-- ==== Sys2Proof/Tests/Slice0.lean ====
section
/-! SUPPORT. The model's own tests: words written out from the spec's encodings, ill-formed terms for each check, one
step of each command with the values of 95_test_vectors.md, and a witness for the hypotheses of each statement. -/

namespace Sys2Proof.Tests

open Sys2Proof.Machine

/-! ## Helpers -/

/-- The block of a next state. -/
def blockOf : Host.Outcome State Fault Refusal → Option Block
  | .next s => some s.block
  | .fault _ => none
  | .refused _ => none

/-- The values given back to the host in a next state. -/
def repliesOf : Host.Outcome State Fault Refusal → Option (List Word)
  | .next s => some s.replies
  | .fault _ => none
  | .refused _ => none

/-- The name of a refusal. -/
def refusalOf : Host.Outcome State Fault Refusal → Option Refusal
  | .next _ => none
  | .fault _ => none
  | .refused r => some r

/-- The block after one step on a command word, from a block. -/
def after (k : Block) (w : Word) : Option Block :=
  blockOf (step { State.reset with block := k, pending := [cmdWrite w] })

/-- The reset block with these bytes received. -/
def received (bs : List Byte) : Block :=
  { Block.reset Params.hw with rxbuf := padTo 16 bs, rxcnt := BitVec.ofNat 8 bs.length }

/-- The launch state with these transactions at the port. -/
def waiting (ts : List Transaction) : State := { State.reset with pending := ts }

/-- The acknowledgement of 95_test_vectors.md L1.8. -/
def sampleAck : List Byte := [0x00, 0x00, 0x00, 0x00, 0x00, 0x01, 0xB0, 0x04, 0x78, 0x1E]

/-- Verifying parameters: the checksums cover offsets 0 to 9 and stand at offsets 10 and 11. -/
def verifying : Params :=
  { Params.hw with ackVerify := true, ackCkFirst := 0, ackCkLast := 9, ackAddAt := 10, ackXorAt := 11,
                   ackSeedAdd := 0xAA, ackSeedXor := 0x55 }

/-! ## Decoding: words of R68's fields, R72's opcodes, R77's table (95_test_vectors.md L2.1) -/

theorem test_decode_nop : decode 0b00000000_00000000_00000000_00000000 = .command .nop := by decide
theorem test_decode_ckseed : decode 0b00000000_01010101_10101010_00000001 = .command (.ckseed 0xAA 0x55) := by decide
theorem test_decode_ckbyte : decode 0b00000000_00000000_11111110_00000010 = .command (.ckbyte 0xFE) := by decide
theorem test_decode_encasn : decode 0b00000000_00000000_00000001_00010000 = .command (.encasn 1) := by decide
theorem test_decode_encpoll : decode 0b00000000_00000000_00000000_00010001 = .command .encpoll := by decide
theorem test_decode_encmove : decode 0b00000000_00000100_10110000_00010010 = .command (.encmove 1200) := by decide
theorem test_decode_rxclr : decode 0b00000000_00000000_00000000_00100000 = .command .rxclr := by decide
theorem test_decode_rxpush : decode 0b00000000_00000000_11010101_00100001 = .command (.rxpush 0xD5) := by decide
theorem test_decode_decack : decode 0b00000000_00000000_00000000_00100010 = .command .decack := by decide

theorem test_encode_ckseed : encode (.ckseed 0xAA 0x55) = 0x0055AA01 := by decide
theorem test_encode_encmove : encode (.encmove 1200) = 0x0004B012 := by decide

theorem test_decodeTableWord : decodeTableWord 32 0x0004B012 = some (.encmove 1200) := by decide
theorem test_decodeTableWord_illegal : decodeTableWord 32 0x01000022 = none := by decide

/-! ## Ill-formed words, one per check of R74 (95_test_vectors.md L2.1) -/

theorem test_illformed_reserved : wordWellFormed 0xFF000012 = false ∧ rsvClear 0xFF000012 = false ∧
    decode 0xFF000012 = .illegal .reservedField := by decide
theorem test_illformed_opcode : wordWellFormed 0x00000013 = false ∧ opcodeAssigned 0x00000013 = false ∧
    decode 0x00000013 = .illegal .unassignedOpcode := by decide
theorem test_illformed_format_n : wordWellFormed 0x00000122 = false ∧ unusedClear 0x00000122 = false ∧
    decode 0x00000122 = .illegal .unusedField := by decide
theorem test_illformed_format_n_upper : wordWellFormed 0x00010011 = false ∧
    decode 0x00010011 = .illegal .unusedField := by decide
theorem test_illformed_format_a : wordWellFormed 0x00FF0021 = false ∧ unusedClear 0x00FF0021 = false ∧
    decode 0x00FF0021 = .illegal .unusedField := by decide
theorem test_illformed_immediate : (AsmLine.ckbyte 256).expand = .error (.outOfRange 256) ∧
    (AsmLine.encmove 65536).expand = .error (.outOfRange 65536) := by decide
theorem test_illegal_params : ¬({ Params.hw with lenAdj := 1 } : Params).Legal := fun h => by
  have := h.lenAdj
  revert this
  decide

/-! ## One step of each command -/

theorem test_nop_clears_err : (after { received [] with err := 1, ackValid := true } 0x00000000).map (·.statusWord)
    = some 0x00000010 := by decide
theorem test_ckseed_order : (after (received []) 0x00347F01).map (fun k => (k.accAdd, k.accXor))
    = some (0x7F, 0x34) := by decide
theorem test_ckbyte_wraps : (after (received []) 0x0000FE02).map (fun k => (k.accAdd, k.accXor))
    = some (0xA8, 0xAB) := by decide
theorem test_encasn_frame : (after (received []) 0x00000110).map (·.txbuf.take 12)
    = some [0xD5, 0x82, 0x06, 0x00, 0x00, 0xAA, 0x55, 0x01, 0xFE, 0xA8, 0x55, 0x00] := by decide
theorem test_encpoll_frame : (after (received []) 0x00000011).map (fun k => (k.txlen, k.accAdd, k.accXor))
    = some (20, 0xAC, 0x55) := by decide
theorem test_encmove_frame : (after (received []) 0x0004B012).map (·.txbuf.take 21)
    = some [0xD5, 0x82, 0x0F, 0x01, 0x00, 0x01, 0x01, 0xB0, 0x04, 0, 0, 0, 0, 0, 0, 0, 0, 0, 0x61, 0xE0, 0] := by
  decide
theorem test_encmove_high_bit : (after (received []) 0x00800012).map (fun k => (k.accAdd, k.accXor))
    = some (0x2D, 0xD4) := by decide
theorem test_rxclr_keeps_status : (after { received sampleAck with ackPos := 7 } 0x00000020).map
    (fun k => (k.rxcnt, byteAt k.rxbuf 6, k.ackPos)) = some (0, 0, 7) := by decide
theorem test_rxpush_sixteenth : (after (received (List.replicate 15 1)) 0x00007721).map
    (fun k => (k.rxcnt, byteAt k.rxbuf 15, k.err)) = some (16, 0x77, 0) := by decide
theorem test_rxpush_seventeenth : (after (received (List.replicate 16 1)) 0x00007721).map
    (fun k => (k.rxcnt, byteAt k.rxbuf 15, k.err)) = some (16, 1, 4) := by decide
theorem test_decack_sample : (after (received sampleAck) 0x00000022).map
    (fun k => (k.ackPos, k.ackVolt, k.ackTorq, k.ackFlagsWord, k.statusWord)) =
      some (1200, 120, 30, 0x00000105, 0x00000010) := by decide
theorem test_decack_nine_bytes : (after (received (sampleAck.take 9)) 0x00000022).map
    (fun k => (k.ackPos, k.ackRawcnt, k.statusWord)) = some (0, 9, 0x00000001) := by decide
theorem test_illegal_word : (after { received [] with ackValid := true } 0x01000022).map (·.statusWord)
    = some 0x00000013 := by decide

> **Try it**
What is asked for is an exact copy of the lines above from the one containing "Block.reset Params.hw with" through the one containing "def verifying : Params", and only those.

> **Task output**
  { Block.reset Params.hw with rxbuf := padTo 16 bs, rxcnt := BitVec.ofNat 8 bs.length }

/-- The launch state with these transactions at the port. -/
def waiting (ts : List Transaction) : State := { State.reset with pending := ts }

/-- The acknowledgement of 95_test_vectors.md L1.8. -/
def sampleAck : List Byte := [0x00, 0x00, 0x00, 0x00, 0x00, 0x01, 0xB0, 0x04, 0x78, 0x1E]

/-- Verifying parameters: the checksums cover offsets 0 to 9 and stand at offsets 10 and 11. -/
def verifying : Params :=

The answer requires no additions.